- Interactive map of UEDF Fish & Chips

Restaurant information
- Established: 1998; 28 years ago
- Closed: January 2025; 1 year ago
- Owner: Abdul Muhammad
- Food type: Fish and chips
- Dress code: Casual
- Location: 2191 Lake Avenue, Altadena, California, 91001, United States
- Coordinates: 34°11′0.8″N 118°8′4.3″W﻿ / ﻿34.183556°N 118.134528°W

= UEDF Fish & Chips =

Fish and chip shop in Altadena, California, U.S.

UEDF Fish & Chips was a fish and chip shop in Altadena, California, that operated from 1998 until the business was destroyed during the January 2025 Eaton Fire.

== Overview ==
UEDF Fish & Chips was founded in 1998 by Abdul Muhammad, originally to help the Masjid Al-Taqwa move from its previous location on Fair Oaks Avenue to its later location on Lake Avenue, both in Altadena.

The acronym "UEDF" stands for the United Economic Development Fund, a non-profit organization established by Muhammad to aid in the economic empowerment of Altadena's local African American community.

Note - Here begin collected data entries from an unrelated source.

-- ==== Sys2Proof/Certificates/Slice0/Obligations.lean ====
section
/-! DEFINITION. The statements for the provers. A statement about a command says which next state exec answers: the device it
leaves, written with the named operations, so everything that the right-hand side does not name is unchanged. -/

namespace Sys2Proof.Claims

open Sys2Proof.Machine

/-- exec answers a next state with the device `e`; the queue is as it was. -/
def Answers (c : Instr) (s : State) (e : Dev) : Prop := exec c s = .next { s with dev := e }

/-- The register path takes a write to an offset at once: the device is ready for the path, the path reaches the register, and
the journal has room and nothing waits for it (R430, R434, R448). -/
def pathOpen (d : Dev) (via : Via) (off : Nat) : Bool :=
  !d.notYet via off true && d.pathReaches via off && !d.jnlFull && d.jnl.held.isEmpty

/-- A ring may start its next command, which is `c` with opcode `op`, and no first check fails (R232, R440, R441, R447). -/
def atFront (d : Dev) (r op : Nat) (c : Cmd) : Bool :=
  (d.ringU r).fetched.head? == some c && d.ringStarts r && c.op == op && (d.preCheck c).isNone

end Sys2Proof.Claims

open Sys2Proof Sys2Proof.Machine Sys2Proof.Claims


/-- A plain register write and ARM, DISARM and REVERT of a joint take effect. An aligned 64-bit write, through an open path, to a
register that has no effect of its own answers the device after the field-by-field write of the attempted word. ARM of a
joint that its block defines, not yet armed and whose block is not stopped, is journaled and enters the joint's armed record
with its token, origin and the open edge. DISARM is journaled, removes the armed record and writes result 3. REVERT of a
joint that is not armed is journaled and drops the joint's shadows. (01_device_organisation.md, 08_bents_bays_and_joints.md,
18_security_and_journal.md) -/
def Obligations.RegisterAndJointWritesTakeEffect : Prop :=
  (∀ (via : Via) (off : BitVec 26) (v : Reg64) (s : State), pathOpen s.dev via off.toNat = true → off.toNat % 8 = 0 →
    (findReg off.toNat).isSome = true → (via == .fabric && within off.toNat 0x1000 0x2000) = false →
    (s.dev.specialWrite via off.toNat 0 8 (mergeBytes (s.dev.shadowWord off.toNat) 0 8 v.toNat)).isNone = true →
    Answers (.registerWrite via off 8 v) s
      (s.dev.writeFields (viaOrigin via) off.toNat 0 8 (mergeBytes (s.dev.shadowWord off.toNat) 0 8 v.toNat))) ∧
  (∀ (via : Via) (b : JBlock) (j : BitVec 8) (t : BitVec 16) (s : State) (d : Dev), pathOpen s.dev via (jblockOff b) = true →
    jointDefined (jblockOff b) j.toNat = true → d = s.dev.jnlChange (viaOrigin via) (jblockOff b) 0 0 (jointWord j.toNat 0 t.toNat) →
    (d.armedRec (jblockOff b) j.toNat).isNone = true → d.jointStopped (jblockOff b) j.toNat = false →
    Answers (.arm via b j t) s
      (({ d with jt := { d.jt with armed := d.jt.armed ++ [{ block := jblockOff b, id := j.toNat, token := t.toNat, origin := viaOrigin via, edge := d.openEdge, waits := false }] } } : Dev).refreshArmed (jblockOff b))) ∧
  (∀ (via : Via) (b : JBlock) (j : BitVec 8) (t : BitVec 16) (s : State), pathOpen s.dev via (jblockOff b) = true →
    jointDefined (jblockOff b) j.toNat = true →
    Answers (.disarm via b j t) s
      ((((s.dev.jnlChange (viaOrigin via) (jblockOff b) 0 0 (jointWord j.toNat 1 t.toNat)).unarm (jblockOff b) j.toNat).jointResult
        (jblockOff b) j.toNat 3 0 t.toNat).refreshArmed (jblockOff b))) ∧
  (∀ (via : Via) (b : JBlock) (j : BitVec 8) (t : BitVec 16) (s : State), pathOpen s.dev via (jblockOff b) = true →
    jointDefined (jblockOff b) j.toNat = true → (s.dev.armedRec (jblockOff b) j.toNat).isNone = true →
    Answers (.jointRevert via b j t) s
      ((s.dev.jnlChange (viaOrigin via) (jblockOff b) 0 0 (jointWord j.toNat 2 t.toNat)).dropShadows (jblockOff b) j.toNat))


/-- PEG_ADD, a permitted domain request, a pre-thaw target and a bay thaw take effect. Through an open path: PEG_ADD to a peg
other than 0xFFF increments that peg and is journaled; a domain request for a new state that PWR permits starts the move; a
pre-thaw target is written; a thaw through PF0 of a port that serves a FROZEN bay is journaled and sets the bay's thaw for
the open edge. (06_tile_memory_and_mesh.md, 16_power_and_load_shaping.md, 19_host_interface.md) -/
def Obligations.PegPowerAndThawWritesTakeEffect : Prop :=
  (∀ (via : Via) (ag : AgId) (peg : BitVec 12) (n : BitVec 16) (s : State), pathOpen s.dev via (AG_PEG_ADD.off ag.val) = true →
    peg.toNat ≠ 0xFFF →
    Answers (.pegAdd via ag peg n) s ((s.dev.incPeg ag.val peg.toNat n.toNat 0).jnlChange (viaOrigin via) (AG_PEG_ADD.off ag.val) 0 0
      (pegAddWord peg.toNat n.toNat))) ∧
  (∀ (via : Via) (dom : DomId) (req : BitVec 2) (s : State) (e : Dev), pathOpen s.dev via (PWR_DOM.off dom.val) = true →
    e = s.dev.writeFields (viaOrigin via) (PWR_DOM.off dom.val) 0 8
      (insField (BitVec.ofNat 64 req.toNat) 0 2 (s.dev.get (PWR_DOM.req dom.val))) →
    req.toNat ≠ e.get (PWR_DOM.req dom.val) → e.domainOk dom.val req.toNat = true →
    Answers (.domainRequest via dom req) s (e.moveDomain (viaOrigin via) dom.val req.toNat)) ∧
  (∀ (via : Via) (w : BitVec 16) (s : State), pathOpen s.dev via PWR_TARGET.off = true →
    Answers (.prethawTarget via w) s (s.dev.writeFields (viaOrigin via) PWR_TARGET.off 0 8 (BitVec.ofNat 64 w.toNat))) ∧
  (∀ (p : HostPort) (b : BayId) (s : State), pathOpen s.dev (.host p 0) (HIF_BAY_CTL.off b.val) = true →
    s.dev.serves b.val p.val = true → s.dev.bayState b.val = bayFrozen →
    Answers (.bayThaw (.host p 0) b) s
      ((s.dev.jnlChange (1 + p.val) (HIF_BAY_CTL.off b.val) 0 0 1).putBay b.val
        { s.dev.bayU b.val with thawEdge := some s.dev.openEdge }))

/-- A permitted en = 1 starts a ring, and en = 0 stops an enabled one. Through an open path: a write of en = 1 to a ring whose en
is 0, and that the ring's checks do not refuse, is written and starts the ring; a write of en = 0 to a ring whose en is 1 is
written and stops it. (19_host_interface.md) -/
def Obligations.RingEnableAndDisableTakeEffect : Prop :=
  (∀ (via : Via) (r : RingId) (s : State), pathOpen s.dev via (ringBase r.val) = true → s.dev.get (RC.en r.val) = 0 →
    (s.dev.wr (ringBase r.val) (insField (s.dev.wordWith (RC.en r.val) 1) 0 1 0)).ringBad r.val = false →
    Answers (.ringEnable via r) s
      ((s.dev.writeFields (viaOrigin via) (ringBase r.val) 0 8 (s.dev.wordWith (RC.en r.val) 1)).ringStart r.val)) ∧
  (∀ (via : Via) (r : RingId) (s : State), pathOpen s.dev via (ringBase r.val) = true → s.dev.get (RC.en r.val) = 1 →
    Answers (.ringDisable via r) s
      ((s.dev.writeFields (viaOrigin via) (ringBase r.val) 0 8 (s.dev.wordWith (RC.en r.val) 0)).ringStop r.val))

Both the UEDF and the restaurant shared facilities, with Muhammad and his wife, Regina C. Grimes, purchasing both the property hosting both entities and the building for the Masjid Al-Taqwa which was located next door.

The restaurant was destroyed in the 2025 Eaton Fire. The Los Angeles Conservancy listed UEDF Fish & Chips as one of the historic places destroyed by the fire.

== Menu and offerings ==
UEDF Fish & Chips was noted for serving halal fried chicken, coleslaw, yams, potato salad, black-eyed peas, and hushpuppies, in addition to standard fish and chips made with either tilapia, catfish or red snapper.

The restaurant's fish and chips was locally regarded, leading to the San Gabriel Valley Tribune listing UEDF Fish & Chips as one of the eight best fish and chip shops in the San Gabriel Valley.